Draw Bounding Box on Images

To verify that everything is working we can use the bounding box coordinates to draw a rectangle onto the corresponding image:

# Get image path by index
path = image_paths[0]
img = cv2.imread(path)

# Draw bounding box onto image
# Coordinates copied from generated label
cv2.rectangle(img,(1093,645),(1396,727),(0,255,128),3)

# Make window with name Test resizeable
cv2.namedWindow('Test', cv2.WINDOW_NORMAL)
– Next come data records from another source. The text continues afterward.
-- ==== Sys2Proof/Laws/Exec.lean ====
section
/-! SUPPORT. One lemma per command that says everything its completion can do: take one of its errors, each with its ground, or succeed with the writes of its rule. -/

namespace Sys2Proof.Laws

open Sys2Proof.Machine

/-- What CONVERT leaves on success (R140). -/
def converted (s : State) : State :=
  succeed { s with pix := s.pix.fill (3 * (frameW s * frameH s)) (convertedByte s), pv := true }

/-- What CLASSIFY leaves on success (R160). -/
def classified (s : State) : State :=
  succeed { s with result := (classify (window s (operand0 s) (operand1 s))).1.setWidth 32 }

/-- What SCAN leaves on success (R180). -/
def scanned (s : State) : State :=
  succeed { s with
    sym := s.sym.fill (operand1 s - operand0 s) (fun k => symByte (cellSymbol s (operand0 s + k)))
    symcount := u32 (operand1 s - operand0 s) }

/-- What PACKB leaves on success (R200). -/
def packed (o : Order) (s : State) : State :=
  succeed { s with
    out := s.out.fill (operand1 s / 4) (packedByte o s (operand0 s))
    outcount := u32 (operand1 s / 4)
    bsum := u32 (sumUpTo (operand1 s / 4) (fun m => (packedByte o s (operand0 s) m).toNat)) }

/-- What PACKI leaves on success (R204). -/
def packedWord (o : Order) (s : State) : State :=
  succeed { s with result := u32 (packedInt o (operand1 s) (fun k => symAt s (operand0 s + k))) }

theorem execConvert_cases (s : State) :
    (LegalDims s.params (frameW s) (frameH s) ∧ exec .convert s = .next (converted s)) ∨
    (¬ LegalDims s.params (frameW s) (frameH s) ∧ exec .convert s = .next (takeError .badDimensions s)) := by
  show _ ∧ execConvert s = _ ∨ _ ∧ execConvert s = _
  unfold execConvert
  split
  · exact .inl ⟨‹_›, rfl⟩
  · exact .inr ⟨‹_›, rfl⟩

theorem execClassify_cases (s : State) :
    (s.pv = true ∧ operand0 s + 4 ≤ frameH s ∧ operand1 s + 4 ≤ frameW s ∧
      exec .classify s = .next (classified s)) ∨
    (s.pv = false ∧ exec .classify s = .next (takeError .noFrame s)) ∨
    (s.pv = true ∧ (frameH s < operand0 s + 4 ∨ frameW s < operand1 s + 4) ∧
      exec .classify s = .next (takeError .outOfBounds s)) := by
  simp only [exec, execClassify]
  split
  · exact .inr (.inl ⟨‹_›, rfl⟩)
  · rename_i hpv
    have hpv : s.pv = true := by simpa using hpv
    split
    · exact .inr (.inr ⟨hpv, ‹_›, rfl⟩)
    · rename_i h
      exact .inl ⟨hpv, by omega, by omega, rfl⟩

theorem execScan_cases (s : State) :
    (s.pv = true ∧ operand0 s ≤ operand1 s ∧ operand1 s - operand0 s ≤ s.params.symDepth ∧
      (operand0 s = operand1 s ∨ operand1 s ≤ cellCount s) ∧ exec .scan s = .next (scanned s)) ∨
    (s.pv = false ∧ exec .scan s = .next (takeError .noFrame s)) ∨
    (s.pv = true ∧ (operand1 s < operand0 s ∨ s.params.symDepth < operand1 s - operand0 s) ∧
      exec .scan s = .next (takeError .badRange s)) ∨
    (s.pv = true ∧ operand0 s < operand1 s ∧ operand1 s - operand0 s ≤ s.params.symDepth ∧
      cellCount s < operand1 s ∧ exec .scan s = .next (takeError .outOfBounds s)) := by
  simp only [exec, execScan]
  split
  · exact .inr (.inl ⟨‹_›, rfl⟩)
  · rename_i hpv
    have hpv : s.pv = true := by simpa using hpv
    split
    · exact .inr (.inr (.inl ⟨hpv, .inl ‹_›, rfl⟩))
    · split
      · exact .inr (.inr (.inl ⟨hpv, .inr ‹_›, rfl⟩))
      · split
        · exact .inr (.inr (.inr ⟨hpv, by omega, by omega, by omega, rfl⟩))
        · exact .inl ⟨hpv, by omega, by omega, by omega, rfl⟩

theorem execPackb_cases (o : Order) (s : State) :
    (operand1 s % 4 = 0 ∧ operand0 s + operand1 s ≤ s.symcount.toNat ∧
      exec (.packb o) s = .next (packed o s)) ∨
    (operand1 s % 4 ≠ 0 ∧ exec (.packb o) s = .next (takeError .badLength s)) ∨
    (operand1 s % 4 = 0 ∧ s.symcount.toNat < operand0 s + operand1 s ∧
      exec (.packb o) s = .next (takeError .badRange s)) := by
  simp only [exec, execPackb, packBytes]
  split
  · exact .inr (.inl ⟨‹_›, rfl⟩)
  · rename_i h
    have h : operand1 s % 4 = 0 := by omega
    split
    · exact .inr (.inr ⟨h, ‹_›, rfl⟩)
    · exact .inl ⟨h, by omega, rfl⟩

theorem execPacki_cases (o : Order) (s : State) :
    (operand0 s + operand1 s ≤ s.symcount.toNat ∧ exec (.packi o) s = .next (packedWord o s)) ∨
    (s.symcount.toNat < operand0 s + operand1 s ∧ exec (.packi o) s = .next (takeError .badRange s)) := by
  simp only [exec, execPacki, packInteger]
  split
  · exact .inr ⟨‹_›, rfl⟩
  · exact .inl ⟨by omega, rfl⟩

/-- Every command completes: with success, by the writes of its rule, or by taking an error. -/
theorem exec_cases (i : Instr) (s : State) :
    (∃ e, e ≠ .none ∧ exec i s = .next (takeError e s)) ∨
    (i = .nop ∧ exec i s = .next (succeed s)) ∨
    (i = .convert ∧ LegalDims s.params (frameW s) (frameH s) ∧ exec i s = .next (converted s)) ∨
    (i = .classify ∧ exec i s = .next (classified s)) ∨
    (i = .scan ∧ operand0 s ≤ operand1 s ∧ operand1 s - operand0 s ≤ s.params.symDepth ∧
      exec i s = .next (scanned s)) ∨
    (∃ o, i = .packb o ∧ operand0 s + operand1 s ≤ s.symcount.toNat ∧ exec i s = .next (packed o s)) ∨
    (∃ o, i = .packi o ∧ exec i s = .next (packedWord o s)) := by
  cases i with
  | nop => exact .inr (.inl ⟨rfl, rfl⟩)
  | convert =>
    obtain ⟨h, e⟩ | ⟨-, e⟩ := execConvert_cases s
    · exact .inr (.inr (.inl ⟨rfl, h, e⟩))
    · exact .inl ⟨_, by decide, e⟩
  | classify =>
    obtain ⟨-, -, -, e⟩ | ⟨-, e⟩ | ⟨-, -, e⟩ := execClassify_cases s
    · exact .inr (.inr (.inr (.inl ⟨rfl, e⟩)))
    · exact .inl ⟨_, by decide, e⟩
    · exact .inl ⟨_, by decide, e⟩
  | scan =>
    obtain ⟨-, h1, h2, -, e⟩ | ⟨-, e⟩ | ⟨-, -, e⟩ | ⟨-, -, -, -, e⟩ := execScan_cases s
    · exact .inr (.inr (.inr (.inr (.inl ⟨rfl, h1, h2, e⟩))))
    · exact .inl ⟨_, by decide, e⟩
    · exact .inl ⟨_, by decide, e⟩
    · exact .inl ⟨_, by decide, e⟩
  | packb o =>
    obtain ⟨-, h, e⟩ | ⟨-, e⟩ | ⟨-, -, e⟩ := execPackb_cases o s
    · exact .inr (.inr (.inr (.inr (.inr (.inl ⟨o, rfl, h, e⟩)))))
    · exact .inl ⟨_, by decide, e⟩
    · exact .inl ⟨_, by decide, e⟩
  | packi o =>
    obtain ⟨-, e⟩ | ⟨-, e⟩ := execPacki_cases o s
    · exact .inr (.inr (.inr (.inr (.inr (.inr ⟨o, rfl, e⟩)))))
    · exact .inl ⟨_, by decide, e⟩

/-- No command stops the block. -/
theorem exec_next (i : Instr) (s : State) : ∃ t, exec i s = .next t := by
  obtain ⟨e, -, h⟩ | ⟨-, h⟩ | ⟨-, -, h⟩ | ⟨-, h⟩ | ⟨-, -, -, h⟩ | ⟨o, -, -, h⟩ | ⟨o, -, h⟩ := exec_cases i s <;>
    exact ⟨_, h⟩

end Sys2Proof.Laws
end

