-- ==== Sys2Proof/Tests/Slice0.lean ====
section
/-! SUPPORT. Tests: words written out from the spec's encodings, values of the spec's own vectors (95_test_vectors.md), and a witness for every statement with hypotheses. -/

namespace Sys2Proof.Tests

open Sys2Proof.Machine Sys2Proof.Claims

/-! ## WellFormed smoke: one ill-formed term for each check -/

/-- RSV ≠ 0 (R115). -/
theorem test_wellFormed_refuses_rsv : FormatC.wellFormed { op := 0x00, o := false, rsv := 1 } = false := by decide

/-- OP = 0x06 (R115). -/
theorem test_wellFormed_refuses_op : FormatC.wellFormed { op := 0x06, o := false, rsv := 0 } = false := by decide

/-- CONVERT with O = 1 (R115). -/
theorem test_wellFormed_refuses_order : FormatC.wellFormed { op := 0x01, o := true, rsv := 0 } = false := by decide

/-! ## Words written out bit by bit from R111 and R113: RSV in bits 31:9, O in bit 8, OP in bits 7:0 -/

theorem test_decode_nop : decode 0b00000000000000000000000_0_00000000#32 = .ok .nop := by decide
theorem test_decode_convert : decode 0b00000000000000000000000_0_00000001#32 = .ok .convert := by decide
theorem test_decode_classify : decode 0b00000000000000000000000_0_00000010#32 = .ok .classify := by decide
theorem test_decode_scan : decode 0b00000000000000000000000_0_00000011#32 = .ok .scan := by decide
theorem test_decode_packb : decode 0b00000000000000000000000_0_00000100#32 = .ok (.packb .msFirst) := by decide
theorem test_decode_packb_ls : decode 0b00000000000000000000000_1_00000100#32 = .ok (.packb .lsFirst) := by decide
theorem test_decode_packi : decode 0b00000000000000000000000_0_00000101#32 = .ok (.packi .msFirst) := by decide
theorem test_decode_packi_ls : decode 0b00000000000000000000000_1_00000101#32 = .ok (.packi .lsFirst) := by decide

/-- The three grounds of R115, and NC4 to NC6's words. -/
theorem test_decode_reserved :
    decode 0b00000000000000000000000_0_00000110#32 = .error .opUndefined ∧
    decode 0b00000000000000000000000_1_00000001#32 = .error .orderNotAllowed ∧
    decode 0b00000000000000000000001_0_00000000#32 = .error .rsvNonzero ∧
    decode 0b10000000000000000000000_0_00000100#32 = .error .rsvNonzero := by decide

theorem test_decodeTableWord : decodeTableWord 32 0x104 = some (.packb .lsFirst) ∧ decodeTableWord 32 6 = none := by
  decide

/-! ## Small states -/

/-- The smallest parameters that hold a 4 × 4 frame. -/
def tiny : Params := { frameDepth := 24, pixCap := 16, symDepth := 16, cscGBinary64 := false }

/-- An idle block after reset, with those parameters. -/
def idle : State := { State.reset with params := tiny }

/-- The list (0, b0), (1, b1), … as a memory. -/
def memOf (l : List Byte) : Mem := { cells := l.zipIdx.map fun c => (c.2, c.1), epoch := 0 }

/-- CV2's frame: Y 0 to 15, U 100 to 130, V 140 to 170, WIDTH = HEIGHT = 4. -/
def framed : State :=
  { idle with
    width := 4
    height := 4
    frame := memOf [0, 1, 2, 3, 4, 5, 6, 7, 8, 9, 10, 11, 12, 13, 14, 15, 100, 110, 120, 130, 140, 150, 160, 170] }

/-- A converted 4 × 4 picture, all purple. -/
def picture : State :=
  { idle with width := 4, height := 4, pv := true, pix := memOf ((List.replicate 16 [128, 0, 128]).flatten) }

/-- Symbols written by the host, SYMCOUNT their number. -/
def withSymbols (l : List Byte) : State := { idle with sym := memOf l, symcount := u32 l.length }

/-- Command word `w` latched with operands `a` and `b`, not yet completed. -/
def running (w a b : Word) (s : State) : State := issue w { s with arg0 := a, arg1 := b }

/-- The state after the completion. -/
def completed (w a b : Word) (s : State) : State := afterEngine (running w a b s)

/-! ## The spec's vectors -/

/-- NC1. -/
theorem test_nop : readRegister (completed 0 0 0 idle) 0x04 = 0x02 := by decide

/-- CS1, CS2, CS6, CS7. -/
theorem test_csc : convertYuv false ⟨0, 0, 0⟩ = ⟨0, 135, 0⟩ ∧ convertYuv false ⟨255, 255, 255⟩ = ⟨255, 120, 255⟩ ∧
    convertYuv false ⟨0, 200, 219⟩ = ⟨128, 0, 128⟩ ∧ convertYuv false ⟨226, 0, 149⟩ = ⟨255, 255, 0⟩ := by decide

/-- CS8, CS9, CS12 with the parameter true. -/
theorem test_csc_binary64 : convertYuv true ⟨100, 30, 238⟩ = ⟨254, 54, 0⟩ ∧
    convertYuv true ⟨94, 30, 238⟩ = ⟨248, 49, 0⟩ ∧ convertYuv true ⟨174, 30, 238⟩ = ⟨255, 129, 0⟩ := by decide

/-- CV2: PIX[0][2], PIX[2][0] and PIX[3][3]. -/
theorem test_convert : let t := completed 1 0 0 framed
    pixelAt t 0 2 = ⟨32, 0, 0⟩ ∧ pixelAt t 2 0 = ⟨53, 0, 0⟩ ∧ pixelAt t 3 3 = ⟨74, 0, 18⟩ ∧
    readRegister t 0x04 = 0x12 := by decide +kernel

/-- CV4. -/
theorem test_convert_odd_height : readRegister (completed 1 0 0 { idle with width := 2, height := 3 }) 0x04 = 0x206 := by
  decide +kernel

/-- CL2. -/
theorem test_classify_purple : classify (List.replicate 16 ⟨128, 0, 128⟩) = (1, ⟨2534, 0, 4368, 4354⟩) := by decide +kernel

/-- CL7: three outliers, one of them kept. -/
theorem test_classify_outliers :
    classify (List.replicate 13 ⟨128, 0, 128⟩ ++ List.replicate 3 ⟨255, 255, 255⟩) = (1, ⟨2794, 311, 4197, 3421⟩) := by
  decide +kernel

/-- CL5: a tie goes to the lower symbol. -/
theorem test_classify_tie : (classify (List.replicate 16 ⟨64, 0, 64⟩)).1 = 0 := by decide +kernel

/-- CC1, CC7: no bound check wraps. -/
theorem test_classify_command : (completed 2 0 0 picture).result = 1 ∧
    readRegister (completed 2 0xFFFFFFFE 0 picture) 0x04 = 0x116 := by decide +kernel

/-- SC2's kind: the one cell of a purple picture. -/
theorem test_scan : let t := completed 3 0 1 picture
    symAt t 0 = 1 ∧ t.symcount = 1 ∧ readRegister t 0x04 = 0x12 := by decide +kernel

/-- SC8 before SC5: the range check comes first. -/
theorem test_scan_order : readRegister (completed 3 0 17 picture) 0x04 = 0x316 ∧
    readRegister (completed 3 0 2 picture) 0x04 = 0x116 := by decide +kernel

/-- PB6: three bytes in one pack. -/
theorem test_packb : let t := completed 4 0 12 (withSymbols [3, 3, 3, 3, 0, 0, 0, 0, 2, 1, 3, 0])
    (List.range 3).map (peek t .out) = [0xFF, 0x00, 0x9C] ∧ t.outcount = 3 ∧ t.bsum = 411 := by decide +kernel

/-- PB2. -/
theorem test_packb_ls : let t := completed 0x104 0 4 (withSymbols [1, 2, 0, 1])
    peek t .out 0 = 0x49 ∧ t.bsum = 73 := by decide +kernel

/-- PI17. -/
theorem test_packi : (completed 5 0 16 (withSymbols [0, 1, 2, 3, 0, 1, 2, 3, 0, 1, 2, 3, 0, 1, 2, 3])).result =
    0x1B1B1B1B := by decide +kernel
# Display selected image in Test window
cv2.imshow('Test', img)
cv2.waitKey(0)
cv2.destroyAllWindows()

Yolo App Data Collection

Normalize Data

The models I am going to use later have been trained on a specific image size. I have to normalize all images and the generated bounding boxes to fit this requirement - e.g. an file size of 224x224 pixels:

from tensorflow.keras.preprocessing.image import load_img, img_to_array

# Get array coordinates from labels
labels = df.iloc[:,2:].values

data = []
output = []

# Loop over all images and normalize
for i in range(len(image_paths)):

# Get image path by index
image = image_paths[i]

# Get image dimensions from it' s shape
image_array = cv2.imread(image)
h,w,d = image_array.shape

# Normalize image size to fit tf model (input)
load_image = load_img(image,target_size=(224,224))
load_image_array = img_to_array(load_image)
norm_load_image_array = load_image_array/255

# Normalize coordinates from labels (output)
xmin, xmax, ymin, ymax = labels[i]
nxmin, nxmax = xmin/w, xmax/w
nymin, nymax = ymin/h, ymax/h
label_norm = (nxmin,nxmax,nymin,nymax)

# Append results to output arrays
data.append(norm_load_image_array)
output.append(label_norm)

X = np.array(data, dtype=np.float32)
Y = np.array(output, dtype=np.float32)

Divide into Training and Testing Data Set

Divide the training images and labels by a 80:20 split:

from sklearn.model_selection import train_test_split

X = np.array(data, dtype=np.float32)
Y = np.array(output, dtype=np.float32)

x_train, x_test, y_train, y_test = train_test_split(X, Y, train_size=0.8, random_state=0)

Now I am ready to continue training my Tensorflow model to be able to detect license plates!